Your instructions: Up to and including the line containing "cutB : InCount (stationCounters s.cutB)", set down each line of the entries below exactly, starting from the first, and leave out the rest.

Given data:
namespace Sys2Proof.Machine

/-- A lane within its capacities and ranges, its counters included. -/
def LaneBounds (x : LaneState) : Prop := LaneBounded x ∧ InCount (laneCounters x)

/-- The capacities, with the counters by the part of the state that holds them. -/
structure Bounds (s : State) : Prop where
  laneA : LaneBounds s.laneA
  laneB : LaneBounds s.laneB
  lam : InCount (stationCounters s.lam)
  trimA : InCount (stationCounters s.trimA)
  trimB : InCount (stationCounters s.trimB)
  cutA : InCount (stationCounters s.cutA)
  cutB : InCount (stationCounters s.cutB)
  north : s.north.own.length ≤ 8 ∧ s.north.fwd.length ≤ 16 ∧ s.north.run ≤ 4 ∧ InCount [s.north.crcErrors, s.north.fwdDrops]
  south : s.south.fwd.length ≤ 16 ∧ InCount [s.south.crcErrors, s.south.fwdDrops]
  tracker : s.tracker.speed ≤ 256000 ∧ s.tracker.frac < 65536 ∧
    InCount [s.tracker.jumps, s.tracker.outOfRange, s.tracker.reverseDiscarded]
  zones : s.nip.zones.length ≤ 64
  web : s.web.splices.length ≤ 4 ∧ InCount [s.web.unrecorded]
  mgmt : s.mgmt.reports.length ≤ 16 ∧ InCount [s.mgmt.reportsLost, s.mgmt.requestsDropped]
  jobs : s.jobs.length = 64

theorem inCount_append (xs ys : List Nat) : InCount (xs ++ ys) ↔ InCount xs ∧ InCount ys := List.forall_mem_append

/-- The thirty counters by the part of the state that holds them (R209). -/
theorem inCount_counters (s : State) : InCount (counters s) ↔
    InCount [s.north.crcErrors, s.north.fwdDrops] ∧ InCount [s.south.crcErrors, s.south.fwdDrops] ∧
    InCount [s.tracker.jumps, s.tracker.outOfRange, s.tracker.reverseDiscarded] ∧
    (InCount (laneCounters s.laneA) ∧ InCount (laneCounters s.laneB)) ∧
    (InCount (stationCounters s.lam) ∧ InCount (stationCounters s.trimA) ∧ InCount (stationCounters s.trimB) ∧
      InCount (stationCounters s.cutA) ∧ InCount (stationCounters s.cutB)) ∧
    InCount [s.web.unrecorded] ∧ InCount [s.mgmt.reportsLost, s.mgmt.requestsDropped] := by
  have ports := inCount_append [s.north.crcErrors, s.north.fwdDrops] [s.south.crcErrors, s.south.fwdDrops]
  have others := inCount_append [s.web.unrecorded] [s.mgmt.reportsLost, s.mgmt.requestsDropped]
  simp only [List.cons_append, List.nil_append] at ports others
  simp only [counters, inCount_append, ports, others, and_assoc]

theorem capacities_iff (s : State) : Capacities s ↔ Bounds s := by
  constructor
  · intro h
    obtain ⟨north, south, tracker, ⟨laneA, laneB⟩, ⟨lam, trimA, trimB, cutA, cutB⟩, unrecorded, mgmt⟩ :=
      (inCount_counters s).mp h.counters
    exact
      { laneA := ⟨h.laneA, laneA⟩, laneB := ⟨h.laneB, laneB⟩, lam := lam, trimA := trimA, trimB := trimB, cutA := cutA
        cutB := cutB, north := ⟨h.own, h.northForward, h.run, north⟩, south := ⟨h.southForward, south⟩
        tracker := ⟨h.speed, h.fraction, tracker⟩, zones := h.zones, web := ⟨h.splices, unrecorded⟩
        mgmt := ⟨h.reports, mgmt⟩, jobs := h.jobs }
  · intro h
    obtain ⟨own, northForward, run, north⟩ := h.north
    obtain ⟨speed, fraction, tracker⟩ := h.tracker
    exact
      { laneA := h.laneA.1, laneB := h.laneB.1, zones := h.zones, splices := h.web.1, reports := h.mgmt.1, own := own
        northForward := northForward, southForward := h.south.1, run := run, jobs := h.jobs, speed := speed
        fraction := fraction
        counters := (inCount_counters s).mpr ⟨north, h.south.2, tracker, ⟨h.laneA.2, h.laneB.2⟩,
          ⟨h.lam, h.trimA, h.trimB, h.cutA, h.cutB⟩, h.web.2, h.mgmt.2⟩ }

theorem LaneStep.bounds {p : Prop} {x y : LaneState} (step : LaneStep p x y) (h : LaneBounds x) : LaneBounds y := by
  obtain ⟨⟨segs, cuts, knives, lo, hi, stretches⟩, counters⟩ := h
  obtain ⟨f, e, keeps⟩ := step.segs
  obtain ⟨lo', hi'⟩ := step.stretch ⟨lo, hi⟩
  refine ⟨⟨by rw [e, List.length_map]; exact segs, step.cuts.trans cuts, step.knives.trans knives, lo', hi', fun g hg => ?_⟩,
    step.counters counters⟩
  rw [e] at hg
  obtain ⟨g0, hg0, rfl⟩ := List.mem_map.mp hg
  exact (keeps g0).stretch (stretches g0 hg0)

theorem LaneGrows.bounds {p : Prop} {g : Segment} {x y : LaneState} (step : LaneGrows p g x y) (h : LaneBounds x) :
    LaneBounds y := by
  obtain ⟨⟨-, -, -, lo, hi, stretches⟩, counters⟩ := h
  refine ⟨⟨step.segRoom, step.cutRoom, step.knifeRoom, step.stretch.symm ▸ lo, step.stretch.symm ▸ hi, fun k hk => ?_⟩,
    step.counters.symm ▸ counters⟩
  rw [step.segs] at hk
  rcases List.mem_append.mp hk with old | new
  · exact stretches k old
  · rw [List.mem_singleton.mp new, step.segStretch]
    exact ⟨lo, hi⟩

theorem laneBounds_filter {x : LaneState} (p : Segment → Bool) (h : LaneBounds x) :
    LaneBounds { x with segs := x.segs.filter p } := by
  obtain ⟨⟨segs, cuts, knives, lo, hi, stretches⟩, counters⟩ := h
  exact ⟨⟨(List.length_filter_le _ _).trans segs, cuts, knives, lo, hi, fun g hg => stretches g (List.mem_filter.mp hg).1⟩, counters⟩

theorem laneBounds_reset (r : LaneRecord) : LaneBounds (LaneState.reset r) := by
  simp [LaneBounds, LaneBounded, LaneState.reset, InCount, laneCounters]

theorem Bounds.setLane {s : State} (h : Bounds s) {l : Lane} {y : LaneState} (bounds : LaneBounds (s.lane l) → LaneBounds y) :
    Bounds (s.setLane l y) := by
  cases l
  · exact { h with laneA := bounds h.laneA }
  · exact { h with laneB := bounds h.laneB }

theorem Bounds.setStation {s : State} (h : Bounds s) {st : Station} {y : StationState}
    (bounds : InCount (stationCounters (s.station st)) → InCount (stationCounters y)) : Bounds (s.setStation st y) := by
  cases st
  · exact { h with lam := bounds h.lam }
  · exact { h with trimA := bounds h.trimA }
  · exact { h with trimB := bounds h.trimB }
  · exact { h with cutA := bounds h.cutA }
  · exact { h with cutB := bounds h.cutB }

theorem Bounds.unmap {s : State} (h : Bounds s) (l : Lane) (g : Segment) : Bounds (unmap l g s) := by
  have left := h.setLane (l := l) (laneBounds_filter fun k => k.id ≠ g.id)
  exact
    { left with
      zones := (List.length_filter_le _ _).trans left.zones
      jobs := (List.length_modify ..).trans left.jobs }

theorem inCount_reset : InCount (stationCounters StationState.reset) := by
  simp [stationCounters, StationState.reset, InCount]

Result below:
namespace Sys2Proof.Machine

/-- A lane within its capacities and ranges, its counters included. -/
def LaneBounds (x : LaneState) : Prop := LaneBounded x ∧ InCount (laneCounters x)

/-- The capacities, with the counters by the part of the state that holds them. -/
structure Bounds (s : State) : Prop where
  laneA : LaneBounds s.laneA
  laneB : LaneBounds s.laneB
  lam : InCount (stationCounters s.lam)
  trimA : InCount (stationCounters s.trimA)
  trimB : InCount (stationCounters s.trimB)
  cutA : InCount (stationCounters s.cutA)
  cutB : InCount (stationCounters s.cutB)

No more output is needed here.